#### EXERCISE INSTRUCTIONS:
Across the records that follow, give the number of lines containing the word "testBit" and nothing else.

..........

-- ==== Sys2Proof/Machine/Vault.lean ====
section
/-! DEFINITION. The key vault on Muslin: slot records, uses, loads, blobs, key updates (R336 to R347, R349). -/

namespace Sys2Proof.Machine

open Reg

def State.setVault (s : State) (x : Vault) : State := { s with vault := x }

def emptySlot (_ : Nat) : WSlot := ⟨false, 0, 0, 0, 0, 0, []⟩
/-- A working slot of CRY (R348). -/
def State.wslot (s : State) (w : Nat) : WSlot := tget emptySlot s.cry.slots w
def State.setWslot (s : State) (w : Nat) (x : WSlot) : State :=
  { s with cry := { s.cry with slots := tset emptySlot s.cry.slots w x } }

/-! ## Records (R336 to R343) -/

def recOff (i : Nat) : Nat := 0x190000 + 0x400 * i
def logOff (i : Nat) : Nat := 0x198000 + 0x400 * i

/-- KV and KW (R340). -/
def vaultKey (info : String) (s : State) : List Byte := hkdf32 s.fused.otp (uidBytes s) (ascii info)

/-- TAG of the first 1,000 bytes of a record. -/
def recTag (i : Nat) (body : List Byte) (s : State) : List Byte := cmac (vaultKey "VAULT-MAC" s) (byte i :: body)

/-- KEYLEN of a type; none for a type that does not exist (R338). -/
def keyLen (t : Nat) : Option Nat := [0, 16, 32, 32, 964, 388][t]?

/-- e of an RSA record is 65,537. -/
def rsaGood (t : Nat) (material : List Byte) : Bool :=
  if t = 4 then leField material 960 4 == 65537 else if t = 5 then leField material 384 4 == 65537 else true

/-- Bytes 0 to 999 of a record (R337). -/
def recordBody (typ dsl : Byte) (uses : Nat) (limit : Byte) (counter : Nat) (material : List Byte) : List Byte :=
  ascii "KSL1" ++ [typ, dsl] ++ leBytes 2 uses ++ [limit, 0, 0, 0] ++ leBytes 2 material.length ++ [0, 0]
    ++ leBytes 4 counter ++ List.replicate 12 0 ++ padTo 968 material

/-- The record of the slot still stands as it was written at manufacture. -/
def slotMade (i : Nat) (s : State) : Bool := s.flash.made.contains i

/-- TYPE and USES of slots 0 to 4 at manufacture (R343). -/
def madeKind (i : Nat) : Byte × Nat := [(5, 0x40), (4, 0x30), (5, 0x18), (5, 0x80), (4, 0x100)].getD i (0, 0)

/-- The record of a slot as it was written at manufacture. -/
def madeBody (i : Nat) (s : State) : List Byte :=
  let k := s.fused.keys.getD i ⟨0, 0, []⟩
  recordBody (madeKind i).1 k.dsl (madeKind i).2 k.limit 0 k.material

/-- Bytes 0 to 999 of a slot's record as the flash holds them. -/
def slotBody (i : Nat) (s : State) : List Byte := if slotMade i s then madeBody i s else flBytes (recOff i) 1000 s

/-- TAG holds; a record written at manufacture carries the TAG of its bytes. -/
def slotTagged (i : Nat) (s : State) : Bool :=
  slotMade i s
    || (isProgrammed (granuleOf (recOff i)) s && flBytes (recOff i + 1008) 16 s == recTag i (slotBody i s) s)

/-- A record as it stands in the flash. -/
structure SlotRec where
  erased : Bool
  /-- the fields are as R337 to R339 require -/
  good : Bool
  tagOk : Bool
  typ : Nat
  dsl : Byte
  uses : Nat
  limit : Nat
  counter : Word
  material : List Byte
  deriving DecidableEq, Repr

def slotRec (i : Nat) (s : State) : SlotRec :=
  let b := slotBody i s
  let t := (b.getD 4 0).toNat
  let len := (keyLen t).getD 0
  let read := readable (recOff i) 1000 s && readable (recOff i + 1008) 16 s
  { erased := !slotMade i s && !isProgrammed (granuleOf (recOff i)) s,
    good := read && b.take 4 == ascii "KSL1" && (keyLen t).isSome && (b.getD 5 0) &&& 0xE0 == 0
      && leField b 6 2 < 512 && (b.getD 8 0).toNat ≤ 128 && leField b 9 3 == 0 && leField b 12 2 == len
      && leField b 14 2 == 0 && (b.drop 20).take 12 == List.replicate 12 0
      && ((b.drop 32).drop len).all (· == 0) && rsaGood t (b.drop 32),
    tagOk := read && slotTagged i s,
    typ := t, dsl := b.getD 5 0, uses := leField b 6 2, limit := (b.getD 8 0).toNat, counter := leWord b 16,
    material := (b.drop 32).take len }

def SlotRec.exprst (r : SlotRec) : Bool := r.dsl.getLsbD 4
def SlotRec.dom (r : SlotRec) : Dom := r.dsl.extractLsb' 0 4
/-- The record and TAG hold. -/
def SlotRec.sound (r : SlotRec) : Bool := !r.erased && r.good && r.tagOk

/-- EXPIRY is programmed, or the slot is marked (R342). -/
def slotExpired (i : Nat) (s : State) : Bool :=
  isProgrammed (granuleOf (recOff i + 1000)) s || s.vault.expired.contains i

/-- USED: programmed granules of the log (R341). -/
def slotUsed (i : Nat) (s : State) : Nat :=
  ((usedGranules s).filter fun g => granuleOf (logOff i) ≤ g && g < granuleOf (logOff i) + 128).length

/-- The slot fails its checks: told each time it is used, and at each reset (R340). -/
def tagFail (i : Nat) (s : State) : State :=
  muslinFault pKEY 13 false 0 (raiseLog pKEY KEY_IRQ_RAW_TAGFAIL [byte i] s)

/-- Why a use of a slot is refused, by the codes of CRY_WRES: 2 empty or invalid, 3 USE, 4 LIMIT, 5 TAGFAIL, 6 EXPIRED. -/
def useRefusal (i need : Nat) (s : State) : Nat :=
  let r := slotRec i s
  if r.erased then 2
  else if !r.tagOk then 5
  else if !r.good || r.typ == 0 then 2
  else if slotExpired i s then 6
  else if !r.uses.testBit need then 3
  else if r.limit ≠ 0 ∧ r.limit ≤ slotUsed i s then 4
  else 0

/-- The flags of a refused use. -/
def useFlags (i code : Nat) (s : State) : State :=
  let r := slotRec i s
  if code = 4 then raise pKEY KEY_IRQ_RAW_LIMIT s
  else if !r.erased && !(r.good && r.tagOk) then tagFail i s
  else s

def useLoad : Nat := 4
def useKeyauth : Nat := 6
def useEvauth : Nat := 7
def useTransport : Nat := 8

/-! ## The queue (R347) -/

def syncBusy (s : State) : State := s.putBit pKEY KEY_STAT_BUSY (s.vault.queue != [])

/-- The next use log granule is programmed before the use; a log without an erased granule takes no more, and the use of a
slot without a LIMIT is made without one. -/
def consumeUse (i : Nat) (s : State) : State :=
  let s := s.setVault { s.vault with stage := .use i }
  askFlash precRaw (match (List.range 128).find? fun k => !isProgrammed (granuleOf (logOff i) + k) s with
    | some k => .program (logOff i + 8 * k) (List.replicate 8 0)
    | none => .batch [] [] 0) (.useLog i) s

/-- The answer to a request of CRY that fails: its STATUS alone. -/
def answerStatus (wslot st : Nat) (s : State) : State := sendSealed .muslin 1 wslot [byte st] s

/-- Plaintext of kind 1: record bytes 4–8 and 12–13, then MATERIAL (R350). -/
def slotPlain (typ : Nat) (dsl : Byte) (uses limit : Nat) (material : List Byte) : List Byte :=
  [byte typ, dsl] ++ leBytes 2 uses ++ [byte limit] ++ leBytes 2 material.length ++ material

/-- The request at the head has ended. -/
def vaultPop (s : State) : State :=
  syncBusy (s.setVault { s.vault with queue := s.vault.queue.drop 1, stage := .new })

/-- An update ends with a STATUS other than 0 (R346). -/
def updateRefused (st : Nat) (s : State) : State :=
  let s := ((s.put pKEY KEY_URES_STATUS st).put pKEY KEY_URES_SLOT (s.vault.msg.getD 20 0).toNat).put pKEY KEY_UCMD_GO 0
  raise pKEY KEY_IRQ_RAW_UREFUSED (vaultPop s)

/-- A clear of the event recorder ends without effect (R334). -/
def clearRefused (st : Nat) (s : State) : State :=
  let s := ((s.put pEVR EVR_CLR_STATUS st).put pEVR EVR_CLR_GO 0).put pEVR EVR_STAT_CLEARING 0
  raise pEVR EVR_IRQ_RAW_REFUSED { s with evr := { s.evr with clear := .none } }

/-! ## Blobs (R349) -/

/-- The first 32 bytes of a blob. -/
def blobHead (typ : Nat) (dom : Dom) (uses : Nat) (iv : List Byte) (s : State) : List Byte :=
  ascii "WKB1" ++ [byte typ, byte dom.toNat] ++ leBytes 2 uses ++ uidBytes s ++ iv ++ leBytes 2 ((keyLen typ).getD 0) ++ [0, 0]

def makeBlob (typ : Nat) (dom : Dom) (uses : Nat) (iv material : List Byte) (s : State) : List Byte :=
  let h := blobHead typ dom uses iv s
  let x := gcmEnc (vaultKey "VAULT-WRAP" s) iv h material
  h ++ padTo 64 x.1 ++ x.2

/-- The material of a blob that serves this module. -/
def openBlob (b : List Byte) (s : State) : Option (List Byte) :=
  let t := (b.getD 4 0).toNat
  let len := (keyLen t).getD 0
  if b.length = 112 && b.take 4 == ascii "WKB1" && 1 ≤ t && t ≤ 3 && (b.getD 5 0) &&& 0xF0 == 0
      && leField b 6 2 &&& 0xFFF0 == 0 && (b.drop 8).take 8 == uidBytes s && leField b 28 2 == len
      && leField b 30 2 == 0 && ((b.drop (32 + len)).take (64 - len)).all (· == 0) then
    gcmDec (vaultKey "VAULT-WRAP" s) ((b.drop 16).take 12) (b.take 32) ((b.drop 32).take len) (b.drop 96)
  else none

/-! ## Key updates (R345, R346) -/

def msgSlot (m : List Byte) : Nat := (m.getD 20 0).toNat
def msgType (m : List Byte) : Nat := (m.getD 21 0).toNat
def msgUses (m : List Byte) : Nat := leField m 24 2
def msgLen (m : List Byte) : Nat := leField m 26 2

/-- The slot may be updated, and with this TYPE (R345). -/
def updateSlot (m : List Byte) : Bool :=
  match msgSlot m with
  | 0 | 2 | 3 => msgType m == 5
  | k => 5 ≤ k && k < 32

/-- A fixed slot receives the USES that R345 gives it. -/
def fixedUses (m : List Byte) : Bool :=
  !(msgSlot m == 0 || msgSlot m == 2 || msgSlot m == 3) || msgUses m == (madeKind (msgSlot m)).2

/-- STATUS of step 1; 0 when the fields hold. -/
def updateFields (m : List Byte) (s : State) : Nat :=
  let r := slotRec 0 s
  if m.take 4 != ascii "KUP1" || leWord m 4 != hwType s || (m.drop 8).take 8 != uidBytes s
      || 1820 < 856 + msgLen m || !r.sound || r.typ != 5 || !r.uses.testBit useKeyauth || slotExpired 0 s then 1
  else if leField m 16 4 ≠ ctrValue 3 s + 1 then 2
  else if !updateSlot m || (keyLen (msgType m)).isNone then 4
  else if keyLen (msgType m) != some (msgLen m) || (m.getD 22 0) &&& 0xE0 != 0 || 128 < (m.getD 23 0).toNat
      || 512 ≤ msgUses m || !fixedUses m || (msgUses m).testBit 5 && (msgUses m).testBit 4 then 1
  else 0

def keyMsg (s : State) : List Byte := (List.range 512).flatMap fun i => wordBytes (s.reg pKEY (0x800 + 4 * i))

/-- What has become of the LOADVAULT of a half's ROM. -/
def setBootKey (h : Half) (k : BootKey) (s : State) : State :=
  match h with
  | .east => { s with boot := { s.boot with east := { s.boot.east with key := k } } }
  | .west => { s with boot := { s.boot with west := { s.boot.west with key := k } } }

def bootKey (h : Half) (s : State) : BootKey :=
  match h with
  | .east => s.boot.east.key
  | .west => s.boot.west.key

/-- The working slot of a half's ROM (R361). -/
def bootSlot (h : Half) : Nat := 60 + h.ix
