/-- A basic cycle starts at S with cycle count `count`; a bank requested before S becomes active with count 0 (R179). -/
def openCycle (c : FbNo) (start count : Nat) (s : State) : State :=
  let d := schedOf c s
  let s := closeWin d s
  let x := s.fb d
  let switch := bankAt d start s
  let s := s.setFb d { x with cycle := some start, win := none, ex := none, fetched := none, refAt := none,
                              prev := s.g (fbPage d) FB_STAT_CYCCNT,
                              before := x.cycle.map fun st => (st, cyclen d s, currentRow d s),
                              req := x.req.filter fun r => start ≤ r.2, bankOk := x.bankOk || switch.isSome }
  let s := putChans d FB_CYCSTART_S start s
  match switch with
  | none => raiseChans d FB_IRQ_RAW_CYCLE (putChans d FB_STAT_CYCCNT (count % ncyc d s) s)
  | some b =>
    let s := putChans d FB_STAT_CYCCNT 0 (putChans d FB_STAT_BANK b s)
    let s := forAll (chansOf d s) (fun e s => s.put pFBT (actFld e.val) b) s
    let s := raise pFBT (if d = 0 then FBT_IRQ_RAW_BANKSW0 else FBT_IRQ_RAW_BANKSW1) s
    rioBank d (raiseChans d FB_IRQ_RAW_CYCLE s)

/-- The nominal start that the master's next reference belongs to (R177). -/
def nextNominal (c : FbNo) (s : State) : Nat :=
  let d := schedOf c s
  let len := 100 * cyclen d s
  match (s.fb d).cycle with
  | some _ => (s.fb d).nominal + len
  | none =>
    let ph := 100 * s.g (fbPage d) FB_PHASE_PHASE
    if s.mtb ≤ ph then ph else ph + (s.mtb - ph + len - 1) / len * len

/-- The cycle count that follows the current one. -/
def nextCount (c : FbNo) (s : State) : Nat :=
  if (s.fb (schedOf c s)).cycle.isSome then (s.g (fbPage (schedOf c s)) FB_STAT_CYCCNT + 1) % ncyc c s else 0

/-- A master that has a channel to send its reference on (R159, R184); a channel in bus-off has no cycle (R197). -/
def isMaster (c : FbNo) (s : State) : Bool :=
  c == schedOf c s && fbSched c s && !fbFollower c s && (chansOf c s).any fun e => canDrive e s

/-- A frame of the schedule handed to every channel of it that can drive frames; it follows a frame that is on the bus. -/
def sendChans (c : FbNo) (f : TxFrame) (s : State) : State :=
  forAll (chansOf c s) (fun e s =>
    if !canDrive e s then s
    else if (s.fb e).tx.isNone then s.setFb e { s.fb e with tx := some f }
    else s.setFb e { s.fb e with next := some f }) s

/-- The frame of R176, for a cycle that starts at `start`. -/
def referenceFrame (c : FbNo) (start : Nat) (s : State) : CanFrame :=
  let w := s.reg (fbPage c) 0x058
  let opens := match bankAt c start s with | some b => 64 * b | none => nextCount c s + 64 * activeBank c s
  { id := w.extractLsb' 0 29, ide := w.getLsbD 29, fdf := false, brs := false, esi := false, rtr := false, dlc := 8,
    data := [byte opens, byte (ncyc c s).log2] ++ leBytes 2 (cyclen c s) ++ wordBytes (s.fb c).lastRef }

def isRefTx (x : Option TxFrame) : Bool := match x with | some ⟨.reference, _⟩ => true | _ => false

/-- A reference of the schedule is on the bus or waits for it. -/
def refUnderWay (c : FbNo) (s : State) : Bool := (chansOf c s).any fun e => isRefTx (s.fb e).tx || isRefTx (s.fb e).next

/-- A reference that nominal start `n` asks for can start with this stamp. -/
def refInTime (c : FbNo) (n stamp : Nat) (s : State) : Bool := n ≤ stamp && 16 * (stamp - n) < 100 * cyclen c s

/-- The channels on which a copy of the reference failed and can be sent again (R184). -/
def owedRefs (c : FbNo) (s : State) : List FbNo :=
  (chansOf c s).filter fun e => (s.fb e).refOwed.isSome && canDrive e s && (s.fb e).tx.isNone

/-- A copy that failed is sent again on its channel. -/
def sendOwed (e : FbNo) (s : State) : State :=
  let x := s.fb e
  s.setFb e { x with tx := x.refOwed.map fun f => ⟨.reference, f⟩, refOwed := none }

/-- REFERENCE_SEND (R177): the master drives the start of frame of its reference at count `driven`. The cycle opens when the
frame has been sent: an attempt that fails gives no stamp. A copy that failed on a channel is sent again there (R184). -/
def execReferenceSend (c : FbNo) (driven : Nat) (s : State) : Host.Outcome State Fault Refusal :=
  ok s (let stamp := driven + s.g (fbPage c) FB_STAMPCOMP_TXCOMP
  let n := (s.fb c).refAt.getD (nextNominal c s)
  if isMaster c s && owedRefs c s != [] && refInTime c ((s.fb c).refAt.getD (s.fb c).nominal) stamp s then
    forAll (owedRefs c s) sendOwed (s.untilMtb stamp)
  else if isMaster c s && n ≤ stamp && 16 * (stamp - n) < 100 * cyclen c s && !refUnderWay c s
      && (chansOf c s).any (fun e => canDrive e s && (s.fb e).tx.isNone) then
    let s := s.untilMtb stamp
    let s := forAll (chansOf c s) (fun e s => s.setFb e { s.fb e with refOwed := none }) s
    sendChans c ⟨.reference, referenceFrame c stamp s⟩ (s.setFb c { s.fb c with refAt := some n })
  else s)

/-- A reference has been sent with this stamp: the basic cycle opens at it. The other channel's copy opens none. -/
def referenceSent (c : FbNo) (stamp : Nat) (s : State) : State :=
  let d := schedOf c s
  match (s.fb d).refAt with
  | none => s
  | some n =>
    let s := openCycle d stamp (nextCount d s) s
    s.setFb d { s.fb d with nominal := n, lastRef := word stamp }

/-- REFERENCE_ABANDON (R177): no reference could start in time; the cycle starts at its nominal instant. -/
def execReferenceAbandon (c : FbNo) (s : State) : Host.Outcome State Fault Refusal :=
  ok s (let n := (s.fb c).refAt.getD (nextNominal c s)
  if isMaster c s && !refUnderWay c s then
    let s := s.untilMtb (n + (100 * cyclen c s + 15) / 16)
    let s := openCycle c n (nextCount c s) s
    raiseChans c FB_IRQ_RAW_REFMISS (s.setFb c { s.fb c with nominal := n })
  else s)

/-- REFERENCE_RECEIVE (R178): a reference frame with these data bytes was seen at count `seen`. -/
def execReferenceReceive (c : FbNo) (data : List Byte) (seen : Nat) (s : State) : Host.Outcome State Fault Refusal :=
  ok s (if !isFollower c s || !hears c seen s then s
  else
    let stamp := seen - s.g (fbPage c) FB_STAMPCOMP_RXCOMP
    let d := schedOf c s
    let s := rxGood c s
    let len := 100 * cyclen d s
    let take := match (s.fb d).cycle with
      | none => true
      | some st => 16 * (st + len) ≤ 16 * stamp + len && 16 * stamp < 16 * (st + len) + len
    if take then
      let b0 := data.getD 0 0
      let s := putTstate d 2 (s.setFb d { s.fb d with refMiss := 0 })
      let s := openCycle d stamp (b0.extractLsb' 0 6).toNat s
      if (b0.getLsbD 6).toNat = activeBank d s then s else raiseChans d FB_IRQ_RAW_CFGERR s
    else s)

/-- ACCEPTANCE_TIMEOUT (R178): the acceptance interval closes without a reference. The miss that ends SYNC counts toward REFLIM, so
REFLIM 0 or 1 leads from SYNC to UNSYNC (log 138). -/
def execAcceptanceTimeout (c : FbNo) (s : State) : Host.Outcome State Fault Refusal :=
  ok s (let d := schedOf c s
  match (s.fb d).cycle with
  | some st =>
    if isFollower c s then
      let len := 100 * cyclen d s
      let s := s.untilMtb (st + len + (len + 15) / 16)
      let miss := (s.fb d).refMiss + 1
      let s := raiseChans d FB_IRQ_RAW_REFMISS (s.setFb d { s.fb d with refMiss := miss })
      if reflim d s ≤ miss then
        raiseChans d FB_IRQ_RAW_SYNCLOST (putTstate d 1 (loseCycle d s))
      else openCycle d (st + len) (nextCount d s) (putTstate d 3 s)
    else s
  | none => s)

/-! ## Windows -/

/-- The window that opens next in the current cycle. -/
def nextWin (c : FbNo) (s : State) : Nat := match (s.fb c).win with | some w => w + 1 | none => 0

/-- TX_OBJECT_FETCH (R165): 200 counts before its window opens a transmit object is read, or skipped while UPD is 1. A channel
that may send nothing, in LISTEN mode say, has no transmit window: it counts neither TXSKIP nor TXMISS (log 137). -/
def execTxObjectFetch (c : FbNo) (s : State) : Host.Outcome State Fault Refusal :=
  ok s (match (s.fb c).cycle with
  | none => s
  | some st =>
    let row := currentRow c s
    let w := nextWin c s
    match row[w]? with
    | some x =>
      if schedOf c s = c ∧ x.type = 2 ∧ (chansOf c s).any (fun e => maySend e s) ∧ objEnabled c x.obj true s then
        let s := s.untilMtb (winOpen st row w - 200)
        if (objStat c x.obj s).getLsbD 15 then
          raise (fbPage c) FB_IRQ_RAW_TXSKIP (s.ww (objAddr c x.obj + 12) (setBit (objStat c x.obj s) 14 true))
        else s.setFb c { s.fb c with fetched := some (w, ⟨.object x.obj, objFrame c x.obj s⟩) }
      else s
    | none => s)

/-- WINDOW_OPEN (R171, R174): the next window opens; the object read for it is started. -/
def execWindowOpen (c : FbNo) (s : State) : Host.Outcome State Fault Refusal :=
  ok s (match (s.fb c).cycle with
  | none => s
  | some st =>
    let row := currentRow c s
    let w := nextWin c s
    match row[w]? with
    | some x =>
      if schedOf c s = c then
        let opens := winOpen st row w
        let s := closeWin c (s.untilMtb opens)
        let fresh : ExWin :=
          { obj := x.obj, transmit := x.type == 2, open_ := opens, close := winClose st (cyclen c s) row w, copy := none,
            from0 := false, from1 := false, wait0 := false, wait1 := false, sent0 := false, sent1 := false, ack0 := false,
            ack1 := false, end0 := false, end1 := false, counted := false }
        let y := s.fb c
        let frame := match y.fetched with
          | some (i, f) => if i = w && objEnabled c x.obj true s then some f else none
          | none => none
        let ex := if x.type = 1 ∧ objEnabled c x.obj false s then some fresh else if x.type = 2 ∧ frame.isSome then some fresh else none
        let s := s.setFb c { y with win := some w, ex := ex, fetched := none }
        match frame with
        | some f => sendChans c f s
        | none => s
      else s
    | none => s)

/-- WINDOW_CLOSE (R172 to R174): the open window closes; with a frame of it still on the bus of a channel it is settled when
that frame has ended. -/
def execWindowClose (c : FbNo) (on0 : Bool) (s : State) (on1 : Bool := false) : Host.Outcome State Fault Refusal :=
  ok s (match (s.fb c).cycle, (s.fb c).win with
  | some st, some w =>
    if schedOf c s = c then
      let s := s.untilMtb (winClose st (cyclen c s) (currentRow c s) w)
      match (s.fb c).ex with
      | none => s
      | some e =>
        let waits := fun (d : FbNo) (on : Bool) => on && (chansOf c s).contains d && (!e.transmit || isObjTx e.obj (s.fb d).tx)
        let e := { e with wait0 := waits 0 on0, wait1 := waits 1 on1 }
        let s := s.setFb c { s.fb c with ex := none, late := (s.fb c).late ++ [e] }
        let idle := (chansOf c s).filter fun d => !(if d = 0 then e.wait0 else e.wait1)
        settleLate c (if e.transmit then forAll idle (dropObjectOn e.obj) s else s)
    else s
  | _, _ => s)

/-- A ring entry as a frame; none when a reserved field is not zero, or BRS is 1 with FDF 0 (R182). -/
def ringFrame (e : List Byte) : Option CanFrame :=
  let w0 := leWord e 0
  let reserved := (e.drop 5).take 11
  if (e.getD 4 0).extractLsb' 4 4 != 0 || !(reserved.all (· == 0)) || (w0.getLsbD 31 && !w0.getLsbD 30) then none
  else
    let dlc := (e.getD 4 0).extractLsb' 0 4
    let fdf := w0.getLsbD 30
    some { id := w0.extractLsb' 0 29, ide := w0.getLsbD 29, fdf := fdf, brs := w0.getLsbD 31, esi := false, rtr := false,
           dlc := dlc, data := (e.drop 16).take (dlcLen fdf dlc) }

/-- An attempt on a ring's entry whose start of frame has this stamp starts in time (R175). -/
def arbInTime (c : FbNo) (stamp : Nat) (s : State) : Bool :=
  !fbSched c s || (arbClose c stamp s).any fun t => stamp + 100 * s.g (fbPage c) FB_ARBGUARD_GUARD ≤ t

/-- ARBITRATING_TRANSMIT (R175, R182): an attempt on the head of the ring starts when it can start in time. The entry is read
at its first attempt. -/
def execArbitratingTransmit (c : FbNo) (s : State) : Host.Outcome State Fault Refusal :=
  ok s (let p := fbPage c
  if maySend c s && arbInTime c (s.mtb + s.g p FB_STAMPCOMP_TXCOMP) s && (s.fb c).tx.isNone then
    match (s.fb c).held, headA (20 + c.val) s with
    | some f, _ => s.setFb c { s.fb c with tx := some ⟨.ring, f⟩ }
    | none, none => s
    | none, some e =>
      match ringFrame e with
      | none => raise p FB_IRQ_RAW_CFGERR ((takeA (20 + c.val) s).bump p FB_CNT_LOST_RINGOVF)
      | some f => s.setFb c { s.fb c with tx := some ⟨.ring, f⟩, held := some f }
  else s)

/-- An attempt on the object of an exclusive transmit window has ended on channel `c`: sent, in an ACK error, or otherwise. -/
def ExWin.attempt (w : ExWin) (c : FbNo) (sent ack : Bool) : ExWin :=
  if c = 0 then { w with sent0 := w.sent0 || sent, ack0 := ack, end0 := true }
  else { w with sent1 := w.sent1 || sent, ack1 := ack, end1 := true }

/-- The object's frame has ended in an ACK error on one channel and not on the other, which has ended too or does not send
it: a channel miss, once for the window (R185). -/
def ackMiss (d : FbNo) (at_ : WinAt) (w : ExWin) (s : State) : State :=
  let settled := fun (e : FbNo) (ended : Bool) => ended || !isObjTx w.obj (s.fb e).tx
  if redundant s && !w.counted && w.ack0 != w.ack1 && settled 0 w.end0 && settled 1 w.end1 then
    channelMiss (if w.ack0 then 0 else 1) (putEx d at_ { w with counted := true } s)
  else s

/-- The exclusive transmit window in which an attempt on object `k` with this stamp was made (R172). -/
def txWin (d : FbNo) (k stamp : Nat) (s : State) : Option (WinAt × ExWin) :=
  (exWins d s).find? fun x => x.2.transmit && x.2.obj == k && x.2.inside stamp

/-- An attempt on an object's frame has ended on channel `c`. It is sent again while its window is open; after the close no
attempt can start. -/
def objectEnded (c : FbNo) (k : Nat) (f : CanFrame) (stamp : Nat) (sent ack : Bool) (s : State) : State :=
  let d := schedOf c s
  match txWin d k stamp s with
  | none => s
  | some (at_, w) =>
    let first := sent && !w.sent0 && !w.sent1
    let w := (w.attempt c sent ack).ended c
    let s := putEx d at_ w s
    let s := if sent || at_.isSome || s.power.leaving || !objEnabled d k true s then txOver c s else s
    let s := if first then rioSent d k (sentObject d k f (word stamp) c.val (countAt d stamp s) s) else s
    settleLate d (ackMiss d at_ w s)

..........

#### SOLUTION FOR THIS EXERCISE:
3